How many of us have learned how to build loving relationships? Where did we learn? At home? At school? There is an art and science to building strong relationships. These indispensable tips were written with romantic relationships in mind, but with a little modification you can apply them to your friendships, family and even work relationships.
1. Create a safe environment where you can trust and share openly without being afraid.
Don’t interrupt, even if you need to put your hand over your mouth to stop yourself. Learn to fight fairly. No name calling. Don’t make threats. Apologize when you know you should. If you’re too angry to really listen, stop! Go into another room, take space for yourself, breathe and “calm down.”
2. Separate the facts from the feelings.
What beliefs and feelings get triggered in you during conflicts? Ask yourself: Is there something from my past that is influencing how I’m seeing the situation now? The critical question you want to ask: Is this about him or her, or is it really about me? What’s the real truth?
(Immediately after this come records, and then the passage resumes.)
-- ==== Sys2Proof/Machine/Steps.lean ====
section
/-! DEFINITION. Step commands and completions: the payload as read (08 Tables 8.4 and 8.5, 11 Table 11.8), the checks of 08
R246, entry results and completion entries (11 Tables 11.11 and 11.12), delivery in queue order (11 R387-R390, R397), how a
step's work is dropped and how a step ends (08 R247, 09 Table 9.4), and what waits for the last step (06 R196, 08 R241). -/

set_option Elab.async false

namespace Sys2Proof.Machine

/-! ### The payload -/

/-- A length-table entry (08 Table 8.5). -/
def parseEntry2 (b : Bytes) : LenEntry :=
  let f := fld b 3 1
  { slot := fld b 0 2, kind := fld b 2 1, output := bits f 0 2, pfx := bit f 2, hold := bit f 3, tokens := fld b 4 2,
    adapterCount := fld b 6 1, adapterIndex := fld b 7 1, position := fld b 8 4, holdTtl := fld b 12 4,
    reservedZero := bits f 4 4 == 0 }

/-- A Tuiven-1 entry: KIND 0, 1 or 4 and OUTPUT 0 to 2; what it lacks is zero (11 R373). -/
def parseEntry1 (b : Bytes) : LenEntry :=
  let f := fld b 3 1
  { slot := fld b 0 2, kind := fld b 2 1, output := bits f 0 2, pfx := false, hold := false, tokens := fld b 4 2,
    adapterCount := 0, adapterIndex := 0, position := fld b 8 4, holdTtl := 0,
    reservedZero := bits f 2 6 == 0 && fld b 6 2 == 0 && bits f 0 2 != 3 && (fld b 2 1 ≤ 1 || fld b 2 1 == 4) }

/-- Entries listed at most: an ENTRY_COUNT above 4,092 is a header fault and its entries are not read. -/
def entriesRead (n : Nat) : Nat := if n ≤ 4092 then n else 0

def parseStep2 (p : Bytes) : StepCmd :=
  let n := fld p 2 2
  let m := entriesRead n
  let ac := fld p 0x18 1
  let adaptersAt := 64 + 16 * m
  let tokensAt := adaptersAt + 4 * ceilDiv ac 2
  let tc := Nat.min (fld p 4 4) ((p.length - tokensAt) / 4)
  { version := fld p 0 1, fence := bit (fld p 1 1) 0,
    reservedZero := bits (fld p 1 1) 1 7 == 0 && allZero (slice p 0x19 39) &&
      (ac % 2 == 0 || fld p (adaptersAt + 2 * ac) 2 == 0),
    entryCount := n, tokenCount := fld p 4 4, stepNumber := fld p 8 8, job := fld p 0x10 4, firstLayer := fld p 0x14 2,
    lastLayer := fld p 0x16 2, entries := (List.range m).map fun i => parseEntry2 (slice p (64 + 16 * i) 16),
    adapterListCount := ac, adapters := (List.range ac).map fun i => fld p (adaptersAt + 2 * i) 2,
    tokens := (List.range tc).map fun i =>
      let v := fld p (tokensAt + 4 * i) 4
      (bits v 0 24, bits v 24 6, bits v 30 2) }

def parseStep1 (p : Bytes) : StepCmd :=
  let n := fld p 2 2
  let m := entriesRead n
  let tokensAt := 32 + 12 * m
  let tc := Nat.min (fld p 4 4) ((p.length - tokensAt) / 4)
  { version := fld p 0 1, fence := false, reservedZero := fld p 1 1 == 0 && allZero (slice p 0x18 8),
    entryCount := n, tokenCount := fld p 4 4, stepNumber := fld p 8 8, job := fld p 0x14 4, firstLayer := fld p 0x10 2,
    lastLayer := fld p 0x12 2, entries := (List.range m).map fun i => parseEntry1 (slice p (32 + 12 * i) 12),
    adapterListCount := 0, adapters := [],
    tokens := (List.range tc).map fun i =>
      let v := fld p (tokensAt + 4 * i) 4
      (bits v 0 24, bits v 24 6, bits v 30 2) }

/-- A payload of another VERSION: the rest is not interpreted (00 R30). -/
def otherVersion (v : Nat) : StepCmd :=
  { version := v, fence := false, reservedZero := true, entryCount := 0, tokenCount := 0, stepNumber := 0, job := 0, firstLayer := 0,
    lastLayer := 0, entries := [], adapterListCount := 0, adapters := [], tokens := [] }

def parseStep (tuiven1 : Bool) (p : Bytes) : StepCmd :=
  if fld p 0 1 ≠ 1 then otherVersion (fld p 0 1) else if tuiven1 then parseStep1 p else parseStep2 p

/-- The payload length due (08 R245, 11 R373). -/
def lengthOfStep (tuiven1 : Bool) (c : StepCmd) : Nat :=
  if tuiven1 then 32 + 12 * c.entryCount + 4 * c.tokenCount
  else 64 + 16 * c.entryCount + 4 * ceilDiv c.adapterListCount 2 + 4 * c.tokenCount

/-- First token of each entry in the token area. -/
def tokenStart (c : StepCmd) (i : Nat) : Nat := sumList ((c.entries.take i).map LenEntry.tokens)

def entryTokens (c : StepCmd) (i : Nat) : List (Nat × Nat × Nat) :=
  match c.entries[i]? with
  | some e => (c.tokens.drop (tokenStart c i)).take e.tokens
  | none => []

/-- Depth of each element of a draft tree from its parents (08 R245). -/
def treeDepths (parents : List Nat) : List Nat :=
  parents.foldl (fun d p => d ++ [if d.isEmpty then 0 else at' d p 0 + 1]) []

/-- Whether the token elements of an entry keep 08 R245. -/
def treeOk (kind vocab : Nat) (toks : List (Nat × Nat × Nat)) : Bool :=
  let parents := toks.map fun t => t.2.1
  toks.all (fun t => t.1 < vocab && t.2.2 == 0) &&
    (if kind = 2 then
      ((List.range toks.length).all fun k => if k = 0 then at' parents 0 0 == 0 else at' parents k 0 < k) &&
        (treeDepths parents).all (· ≤ 16)
     else parents.all (· == 0))

/-- TOKENS of a KIND (08 Table 8.5). -/
def tokensOk (kind n : Nat) : Bool :=
  if kind = 0 then 1 ≤ n
  else if kind = 1 ∨ kind = 3 then n == 1
  else if kind = 2 then 2 ≤ n && n ≤ 64
  else n == 0

/-! ### The checks (08 R246) -/

/-- The state of a slot as a claim at this tick finds it: HELD past its window is EXPIRED (09 R299). -/
def State.claimState (s : State) (slot : Nat) : SlotState :=
  match s.slotState slot with
  | .held =>
    match s.heldOf slot with
    | some h => if s.heldLive h then .held else .expired
    | none => .held
  | x => x

/-- The entry ends with held-miss under 08 Table 8.3. -/
def State.heldMiss (s : State) (e : LenEntry) : Bool :=
  s.claimState e.slot == .expired && e.kind != 4 && !(e.kind == 0 && e.position == 0)

/-- The entry opens its slot. -/
def State.opens (s : State) (e : LenEntry) : Bool :=
  (s.claimState e.slot == .free || s.claimState e.slot == .expired) && e.kind == 0 && e.position == 0

/-- Whether a header fault holds. -/
def State.headerFault (s : State) (c : StepCmd) (len : Nat) (tuiven1 : Bool) (ctx : Context) (m : Model) : Bool :=
  c.version != 1 || !c.reservedZero || c.entryCount == 0 || 4092 < c.entryCount || len != lengthOfStep tuiven1 c ||
    65536 < len || c.tokenCount != sumList (c.entries.map LenEntry.tokens) ||
    c.lastLayer < c.firstLayer || m.layers.length ≤ c.lastLayer || (c.job == 0 && 0 < c.firstLayer) ||
    64 < c.adapterListCount || c.adapters.any (fun a => !ctx.adapters.contains a) ||
    (0 < c.adapterListCount && !s.feature 8)

/-- Whether an entry is a fault by itself; `seen` are the slots that earlier entries name. -/
def State.entryFault (s : State) (c : StepCmd) (ctx : Context) (m : Model) (tuiven1 : Bool) (seen : List Nat) (i : Nat)
    (e : LenEntry) : Bool :=
  let st := s.claimState e.slot
  let owner := match s.slot e.slot with
    | some x => x.ctx == ctx.id
    | none => true
  let pointer := match s.slot e.slot with
    | some x => x.commit
    | none => 0
  !e.reservedZero || 4 < e.kind || seen.contains e.slot ||
    (st == .free && !(e.kind == 0 && e.position == 0)) || !owner ||
    (!s.heldMiss e && !s.opens e && e.position != pointer) ||
    !tokensOk e.kind e.tokens || !treeOk e.kind m.vocab (entryTokens c i) ||
    ((tuiven1 || !s.feature 2) && 2048 < e.tokens) ||
    (e.kind == 3 && ctx.draftModel == 0) ||
    ((e.kind == 2 || e.kind == 3) && (c.firstLayer != 0 || c.lastLayer + 1 != m.layers.length)) ||
    c.adapterListCount < e.adapterIndex + e.adapterCount || 4 < e.adapterCount ||
    (0 < e.adapterCount && !s.feature 8) ||
    (if e.hold then e.holdTtl == 0 || 86400 < e.holdTtl else e.holdTtl != 0) ||
    (e.pfx && !s.feature 3) || (e.hold && !s.feature 4) || (e.kind == 2 && !s.feature 6) || (e.kind == 3 && !s.feature 7) ||
    (e.output == 3 && !s.feature 10)

/-- Slots of a context in states other than FREE. -/
def State.slotsHeldBy (s : State) (ctx : Nat) : Nat := (s.sv.slots.filter fun x => x.ctx == ctx).length

/-- The first offending entry, opening entries counted against SEQ_QUOTA. -/
def State.firstFault (s : State) (c : StepCmd) (ctx : Context) (m : Model) (tuiven1 : Bool) :
    List Nat → Nat → Nat → List LenEntry → Option Nat
  | _, _, _, [] => none
  | seen, opened, i, e :: es =>
    let opensNew := s.claimState e.slot == .free && s.opens e
    let opened1 := if opensNew then opened + 1 else opened
    if s.entryFault c ctx m tuiven1 seen i e || (opensNew && ctx.seqQuota < s.slotsHeldBy ctx.id + opened1) then some i
    else s.firstFault c ctx m tuiven1 (e.slot :: seen) opened1 (i + 1) es

/-- DETAIL of an invalid step; none when the step is valid (08 R246). -/
def State.stepFault (s : State) (c : StepCmd) (len : Nat) (tuiven1 : Bool) (ctx : Context) (m : Model) : Option Nat :=
  if s.headerFault c len tuiven1 ctx m then some 0xFFFF
  else s.firstFault c ctx m tuiven1 [] 0 0 c.entries

/-! ### Completions and results (11 R387, R388) -/

/-- The bytes of one entry's result. -/
def EntryResult.bytes (r : EntryResult) : Bytes :=
  natLe 2 r.slot ++ natLe 1 r.estatus ++ natLe 1 r.cause ++ natLe 2 r.ntokens ++ natLe 2 r.matched ++
    natLe 1 (Nat.min 255 r.rejects) ++ natLe 1 r.output ++ natLe 2 0 ++ natLe 4 r.commit ++
    r.tokens.flatMap (natLe 4) ++ r.top.flatMap fun p => natLe 4 p.1 ++ natLe 4 p.2

def Completion.record (c : Completion) : Bytes := c.results.flatMap EntryResult.bytes

/-- A completion entry (11 Table 11.11). -/
def Completion.bytes (c : Completion) (tuiven1 : Bool) (addr : Nat) : Bytes :=
  let len := c.record.length
  let head := natLe 1 c.status ++ natLe 1 (b2n c.replayed + 2 * b2n c.orphan) ++ natLe 2 c.queue ++ natLe 4 c.seq ++
    natLe 8 c.tag
  if tuiven1 then head ++ natLe 8 addr ++ natLe 4 len ++ natLe 2 c.detail ++ natLe 2 0
  else head ++ natLe 8 c.stepNumber ++ natLe 2 c.results.length ++ natLe 2 c.detail ++ natLe 4 len ++ natLe 8 addr ++
    natLe 8 c.doneTime ++ natLe 16 0

/-- Address ranges of the result records that the host has not released. -/
def State.liveRecords (s : State) : List (Nat × Nat) :=
  s.sv.queues.flatMap fun q => (q.unacked.filter fun c => c.addr != 0).map fun c => (c.addr, c.record.length)

/-- Where a result record is placed: the first 16-byte step of the result windows, by window number, at which it meets no
record that stands; 0 when none has room (log entry 14). -/
def State.placeRecord (s : State) (n : Nat) : Nat :=
  let live := s.liveRecords
  let tryAt (w : Window) (a : Nat) : Bool :=
    w.base ≤ a && a + n ≤ w.base + w.size && live.all fun r => a + n ≤ r.1 || r.1 + r.2 ≤ a
  let starts (w : Window) : List Nat := w.base :: live.map fun r => ceilDiv (r.1 + r.2) 16 * 16
  let ws := sortBy Window.id (s.sv.windows.filter fun w => w.kind == .result)
  match (ws.flatMap fun w => (sortBy id (starts w)).map fun a => (w, a)).find? fun e => tryAt e.1 e.2 with
  | some e => e.2
  | none => 0

/-- A frame's payload as filled so far, unless it is empty. -/
def packed (cur : Bytes) (n : Nat) : List (Bytes × Nat) := if cur.isEmpty then [] else [(cur, n)]

/-- Payload pieces of COMPLETION frames from (entry and record) items, in order: (bytes, entries that begin) (11 R387).
`cur` is the frame being filled, in which `n` entries begin. -/
def packCompletions (cur : Bytes) (n : Nat) : List Bytes → List (Bytes × Nat)
  | [] => packed cur n
  | i :: is =>
    if cur.length + i.length ≤ 65528 then packCompletions (cur ++ i) (n + 1) is
    else if i.length ≤ 65528 then packed cur n ++ packCompletions i 1 is
    else
      let cut := pieces 65528 (i.length / 65528 + 1) i
      packed cur n ++ ((cut.dropLast.zip (List.range cut.length)).map fun e => (e.1, if e.2 = 0 then 1 else 0)) ++
        packCompletions (cut.getLast?.getD []) 0 is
Once you’re able to differentiate facts from feelings, you’ll see your partner more clearly and be able to resolve conflicts from clarity.
3. Connect with the different parts of yourself.
Each of us is not a solo instrument. We’re more like a choir or an orchestra with several voices. What is your mind saying? What is your heart saying? What is your body saying? What is your ‘gut’ saying? For example: My mind is saying ‘definitely leave her,’ but my heart says ‘I really love her.’ Let these different voices or parts of you co-exist and speak to one another. In this way, you will find an answer that comes from your whole self.
4. Develop and cultivate compassion.
Practice observing yourself and your partner without judging. Part of you might judge, but you don’t have to identify with it. Judging closes a door. The opposite of judging is compassion. When you are compassionate, you are open, connected, and more available to dialoging respectfully with your partner. As you increasingly learn to see your partner compassionately, you will have more power to choose your response rather than just reacting.
5. Create a “we” that can house two “I’s”.
The foundation for a thriving, growing, mutually-supportive relationship is to be separate and connected. In co-dependent relationships, each person sacrifices part of him or her self, compromising the relationship as a whole. When you are separate and connected, each individual “I” contributes to the creation of a “we” that is stronger than the sum of its parts.
The differences between you and your partner are not negatives. You don’t need to be with someone who shares all of your interests and views. We may sometimes fear that these differences are incompatibilities, but in fact, they’re often what keeps a relationship exciting and full ofgood fire.